Every record must be written out once more, with nothing added or omitted.

-- Data follows --

/-- Start a step: it leaves the waiting list and runs, with `out` remote operations outstanding (R29, R30). -/
def State.startRun (s : State) (d : Due) (out : Nat) (mid : Option Int) : State :=
  let c := d.ctx
  let l := d.list
  let st := s.stepAt c l d.idx
  let (tag, s) := s.tagDraw c l st.kind
  let s := s.settle d l st c
  let ofs (o : Option Nat) : Int := (o.getD d.start : Int) - d.start
  let r : Run :=
    { ctx := c, list := l, idx := d.idx, iter := d.iter, start := d.start, began := s.clk.pick
      engine := stepEngine l st, tiles := stepTiles (s.image c) l st, outstanding := out, ended := none
      tagged := tag, stretched := decide (16 < s.clk.lenQ), reason := d.reason
      knotOfs := ofs d.knotAt, unitOfs := ofs d.unitAt, tileOfs := ofs d.tileAt, midOfs := mid, ackOfs := none }
  let s := { s with sched := { s.sched with
    due := s.sched.due.filter (fun x => !(sameStep c l d.idx x && x.iter == d.iter)), runs := s.sched.runs ++ [r] } }
  s.refresh.perf 0x03 1 l (some c) (some (stepEngine l st))

/-- Do the work of a step when it may start: `f` computes its whole effect on the state in which it runs; `out` is the
number of remote operations it issues. -/
def State.runStep (s : State) (c l i kind out : Nat) (mid : Option Int) (f : Due → PlanStep → State → State) : State :=
  match s.startable c l i with
  | none => s
  | some d =>
    let st := s.stepAt c l i
    if st.kind = kind ∧ s.up then f d st (s.startRun d out mid) else s

/-! ## Ending -/

def sameRun (c l i : Nat) (r : Run) : Bool := r.ctx == c && r.list == l && r.idx == i

/-- The tag record of a step that has run. -/
def State.runTag (s : State) (r : Run) (hung : Bool) (fin : Option Int) : State :=
  if r.tagged then
    let st := s.stepAt r.ctx r.list r.idx
    let flags := b2n (decide (r.began + st.len < s.clk.pick)) + 4 * b2n hung +
      8 * b2n (st.slot != 0xFFFF && (s.batch r.ctx st.slot).replaying) + 16 * b2n (r.stretched || decide (16 < s.clk.lenQ))
    let knot : Option Int := if st.waitCount = 0 then none else some r.knotOfs
    let set : Option Int := if st.set = 0 then none else some ((s.clk.pick : Int) - r.start)
    s.tagQueue (tagBytes r.ctx r.list r.idx st.kind (planStep (s.image r.ctx) r.list r.idx).unit (r.iter % 2 ^ 32)
      r.reason flags r.start knot (some r.unitOfs) (some r.tileOfs) (some ((r.began : Int) - r.start)) r.midOfs fin
      r.ackOfs set)
  else s

/-- A run leaves its engine, whose last step it is from now on. -/
def State.leaves (s : State) (r : Run) (hung : Bool) : State :=
  { s with sched := { s.sched with
    runs := s.sched.runs.filter (fun x => !(sameRun r.ctx r.list r.idx x && x.iter == r.iter))
    last := (r, hung) :: s.sched.last.filter (fun x => x.1.engine != r.engine) } }

/-- The step has ended and its operations are acknowledged: it sets its knot and leaves (R152). -/
def State.closeRun (s : State) (r : Run) : State :=
  let st := s.stepAt r.ctx r.list r.idx
  let s := s.leaves r false
  let s := s.setOf r.ctx r.list r.idx st
  s.runTag r false (r.ended.map (fun (e : Nat) => (e : Int) - r.start))

/-- The unit and tiles of a run are free from now on. -/
def State.freeUnit (s : State) (r : Run) : State :=
  let p := s.clk.pick
  let st := s.stepAt r.ctx r.list r.idx
  let ue := match unitKey r.list st with
    | none => s.sched.unitEnd
    | some k => Tab.put 0 s.sched.unitEnd k p
  { s with sched := { s.sched with
    unitEnd := ue, tileEnd := r.tiles.foldl (fun t x => Tab.put 0 t (x.1 * 2 + x.2) p) s.sched.tileEnd } }

/-- A step ends (R30, R152): its unit is free; it closes once its operations are acknowledged. -/
def State.endRun (s : State) (r : Run) : State :=
  let st := s.stepAt r.ctx r.list r.idx
  let s := s.perf 0x04 (b2n (decide (r.began + st.len < s.clk.pick))) r.list (some r.ctx) (some r.engine)
  let r' := { r with ended := some s.clk.pick }
  let swap (x : Run) : Run := if sameRun r.ctx r.list r.idx x && x.iter == r.iter then r' else x
  let s := ({ s with sched := { s.sched with runs := s.sched.runs.map swap } }).freeUnit r
  (if r.outstanding = 0 then s.closeRun r' else s).refresh

/-- A hung step is abandoned: its knot is set now, its unit's work is lost, its slots are marked (R294, R295). -/
def State.abandon (s : State) (r : Run) : State :=
  let st := s.stepAt r.ctx r.list r.idx
  let s := ((s.leaves r true).freeUnit r).setOf r.ctx r.list r.idx st
  let s := s.check r.ctx st.slot fun k => { k with hung := true }
  (s.runTag r true none).refresh

/-! ## Engines -/

/-- The engines of Table 15.1 in ascending index. -/
def allEngines : List Nat :=
  List.range 0x1000 ++ (List.range 384).map (· + 0x1000) ++ (List.range 96).map (· + 0x1200) ++
    (List.range 64).map (· + 0x1280) ++ (List.range 36).map (· + 0x1300) ++ (List.range 16).map (· + 0x1340) ++ [0x1360]

def isEngine (e : Nat) : Bool :=
  decide (e < 0x1180) || decide (0x1200 ≤ e ∧ e < 0x1260) || decide (0x1280 ≤ e ∧ e < 0x12C0) ||
    decide (0x1300 ≤ e ∧ e < 0x1324) || decide (0x1340 ≤ e ∧ e < 0x1350) || e == 0x1360

/-- The domain of an engine's unit. -/
def engineDomain (e : Nat) : Nat × Nat :=
  if e < 0x1000 then (1, e)
  else if e < 0x1180 then (2, e - 0x1000)
  else if e < 0x1260 then (9, (e - 0x1200) / 24)
  else if e < 0x12C0 then (9, (e - 0x1280) / 16)
  else if e < 0x1324 then (7, e - 0x1300)
  else if e < 0x1350 then (9, (e - 0x1340) / 4)
  else (0xB, 0)

/-- The engine is fenced, resetting, retired, in Retention or Off, or unpowered (R408). -/
def State.engineDown (s : State) (e : Nat) : Bool :=
  let d := engineDomain e
  s.troubled d.1 d.2 || !s.up || (e != 0x1360 && !s.awake) || (decide (e < 0x1000) && (s.harness e).state != 1)

/-- Class of an engine now: 0 idle, 1 busy, 2 stalled, 3 down (R408). -/
def State.engineClass (s : State) (e : Nat) : Nat :=
  if s.sched.runs.any (fun r => r.ended.isNone && r.engine == e) then 1
  else if s.sched.due.any (fun d => !d.void && decide (d.start ≤ s.clk.pick) &&
      stepEngine d.list (s.stepAt d.ctx d.list d.idx) == e) then 2
  else if s.engineDown e then 3 else 0

/-- Engines to count as down one by one: none when nothing is out of the ordinary. -/
def State.downList (s : State) : List Nat :=
  if s.arr.harnesses.all (fun h => h.2.state == 1) && s.rcv.domains.all (fun d => d.2.phase == 0 && !d.2.retired) then []
  else allEngines.filter (fun e => s.engineClass e == 3)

-- Data concluded --

→ **Expected output**
/-- Start a step: it leaves the waiting list and runs, with `out` remote operations outstanding (R29, R30). -/
def State.startRun (s : State) (d : Due) (out : Nat) (mid : Option Int) : State :=
  let c := d.ctx
  let l := d.list
  let st := s.stepAt c l d.idx
  let (tag, s) := s.tagDraw c l st.kind
  let s := s.settle d l st c
  let ofs (o : Option Nat) : Int := (o.getD d.start : Int) - d.start
  let r : Run :=
    { ctx := c, list := l, idx := d.idx, iter := d.iter, start := d.start, began := s.clk.pick
      engine := stepEngine l st, tiles := stepTiles (s.image c) l st, outstanding := out, ended := none
      tagged := tag, stretched := decide (16 < s.clk.lenQ), reason := d.reason
      knotOfs := ofs d.knotAt, unitOfs := ofs d.unitAt, tileOfs := ofs d.tileAt, midOfs := mid, ackOfs := none }
  let s := { s with sched := { s.sched with
    due := s.sched.due.filter (fun x => !(sameStep c l d.idx x && x.iter == d.iter)), runs := s.sched.runs ++ [r] } }
  s.refresh.perf 0x03 1 l (some c) (some (stepEngine l st))

/-- Do the work of a step when it may start: `f` computes its whole effect on the state in which it runs; `out` is the
number of remote operations it issues. -/
def State.runStep (s : State) (c l i kind out : Nat) (mid : Option Int) (f : Due → PlanStep → State → State) : State :=
  match s.startable c l i with
  | none => s
  | some d =>
    let st := s.stepAt c l i
    if st.kind = kind ∧ s.up then f d st (s.startRun d out mid) else s

/-! ## Ending -/

def sameRun (c l i : Nat) (r : Run) : Bool := r.ctx == c && r.list == l && r.idx == i

/-- The tag record of a step that has run. -/
def State.runTag (s : State) (r : Run) (hung : Bool) (fin : Option Int) : State :=
  if r.tagged then
    let st := s.stepAt r.ctx r.list r.idx
    let flags := b2n (decide (r.began + st.len < s.clk.pick)) + 4 * b2n hung +
      8 * b2n (st.slot != 0xFFFF && (s.batch r.ctx st.slot).replaying) + 16 * b2n (r.stretched || decide (16 < s.clk.lenQ))
    let knot : Option Int := if st.waitCount = 0 then none else some r.knotOfs
    let set : Option Int := if st.set = 0 then none else some ((s.clk.pick : Int) - r.start)
    s.tagQueue (tagBytes r.ctx r.list r.idx st.kind (planStep (s.image r.ctx) r.list r.idx).unit (r.iter % 2 ^ 32)
      r.reason flags r.start knot (some r.unitOfs) (some r.tileOfs) (some ((r.began : Int) - r.start)) r.midOfs fin
      r.ackOfs set)
  else s

/-- A run leaves its engine, whose last step it is from now on. -/
def State.leaves (s : State) (r : Run) (hung : Bool) : State :=
  { s with sched := { s.sched with
    runs := s.sched.runs.filter (fun x => !(sameRun r.ctx r.list r.idx x && x.iter == r.iter))
    last := (r, hung) :: s.sched.last.filter (fun x => x.1.engine != r.engine) } }

/-- The step has ended and its operations are acknowledged: it sets its knot and leaves (R152). -/
def State.closeRun (s : State) (r : Run) : State :=
  let st := s.stepAt r.ctx r.list r.idx
  let s := s.leaves r false
  let s := s.setOf r.ctx r.list r.idx st
  s.runTag r false (r.ended.map (fun (e : Nat) => (e : Int) - r.start))

/-- The unit and tiles of a run are free from now on. -/
def State.freeUnit (s : State) (r : Run) : State :=
  let p := s.clk.pick
  let st := s.stepAt r.ctx r.list r.idx
  let ue := match unitKey r.list st with
    | none => s.sched.unitEnd
    | some k => Tab.put 0 s.sched.unitEnd k p
  { s with sched := { s.sched with
    unitEnd := ue, tileEnd := r.tiles.foldl (fun t x => Tab.put 0 t (x.1 * 2 + x.2) p) s.sched.tileEnd } }

/-- A step ends (R30, R152): its unit is free; it closes once its operations are acknowledged. -/
def State.endRun (s : State) (r : Run) : State :=
  let st := s.stepAt r.ctx r.list r.idx
  let s := s.perf 0x04 (b2n (decide (r.began + st.len < s.clk.pick))) r.list (some r.ctx) (some r.engine)
  let r' := { r with ended := some s.clk.pick }
  let swap (x : Run) : Run := if sameRun r.ctx r.list r.idx x && x.iter == r.iter then r' else x
  let s := ({ s with sched := { s.sched with runs := s.sched.runs.map swap } }).freeUnit r
  (if r.outstanding = 0 then s.closeRun r' else s).refresh

/-- A hung step is abandoned: its knot is set now, its unit's work is lost, its slots are marked (R294, R295). -/
def State.abandon (s : State) (r : Run) : State :=
  let st := s.stepAt r.ctx r.list r.idx
  let s := ((s.leaves r true).freeUnit r).setOf r.ctx r.list r.idx st
  let s := s.check r.ctx st.slot fun k => { k with hung := true }
  (s.runTag r true none).refresh

/-! ## Engines -/

/-- The engines of Table 15.1 in ascending index. -/
def allEngines : List Nat :=
  List.range 0x1000 ++ (List.range 384).map (· + 0x1000) ++ (List.range 96).map (· + 0x1200) ++
    (List.range 64).map (· + 0x1280) ++ (List.range 36).map (· + 0x1300) ++ (List.range 16).map (· + 0x1340) ++ [0x1360]

def isEngine (e : Nat) : Bool :=
  decide (e < 0x1180) || decide (0x1200 ≤ e ∧ e < 0x1260) || decide (0x1280 ≤ e ∧ e < 0x12C0) ||
    decide (0x1300 ≤ e ∧ e < 0x1324) || decide (0x1340 ≤ e ∧ e < 0x1350) || e == 0x1360

/-- The domain of an engine's unit. -/
def engineDomain (e : Nat) : Nat × Nat :=
  if e < 0x1000 then (1, e)
  else if e < 0x1180 then (2, e - 0x1000)
  else if e < 0x1260 then (9, (e - 0x1200) / 24)
  else if e < 0x12C0 then (9, (e - 0x1280) / 16)
  else if e < 0x1324 then (7, e - 0x1300)
  else if e < 0x1350 then (9, (e - 0x1340) / 4)
  else (0xB, 0)

/-- The engine is fenced, resetting, retired, in Retention or Off, or unpowered (R408). -/
def State.engineDown (s : State) (e : Nat) : Bool :=
  let d := engineDomain e
  s.troubled d.1 d.2 || !s.up || (e != 0x1360 && !s.awake) || (decide (e < 0x1000) && (s.harness e).state != 1)

/-- Class of an engine now: 0 idle, 1 busy, 2 stalled, 3 down (R408). -/
def State.engineClass (s : State) (e : Nat) : Nat :=
  if s.sched.runs.any (fun r => r.ended.isNone && r.engine == e) then 1
  else if s.sched.due.any (fun d => !d.void && decide (d.start ≤ s.clk.pick) &&
      stepEngine d.list (s.stepAt d.ctx d.list d.idx) == e) then 2
  else if s.engineDown e then 3 else 0

/-- Engines to count as down one by one: none when nothing is out of the ordinary. -/
def State.downList (s : State) : List Nat :=
  if s.arr.harnesses.all (fun h => h.2.state == 1) && s.rcv.domains.all (fun d => d.2.phase == 0 && !d.2.retired) then []
  else allEngines.filter (fun e => s.engineClass e == 3)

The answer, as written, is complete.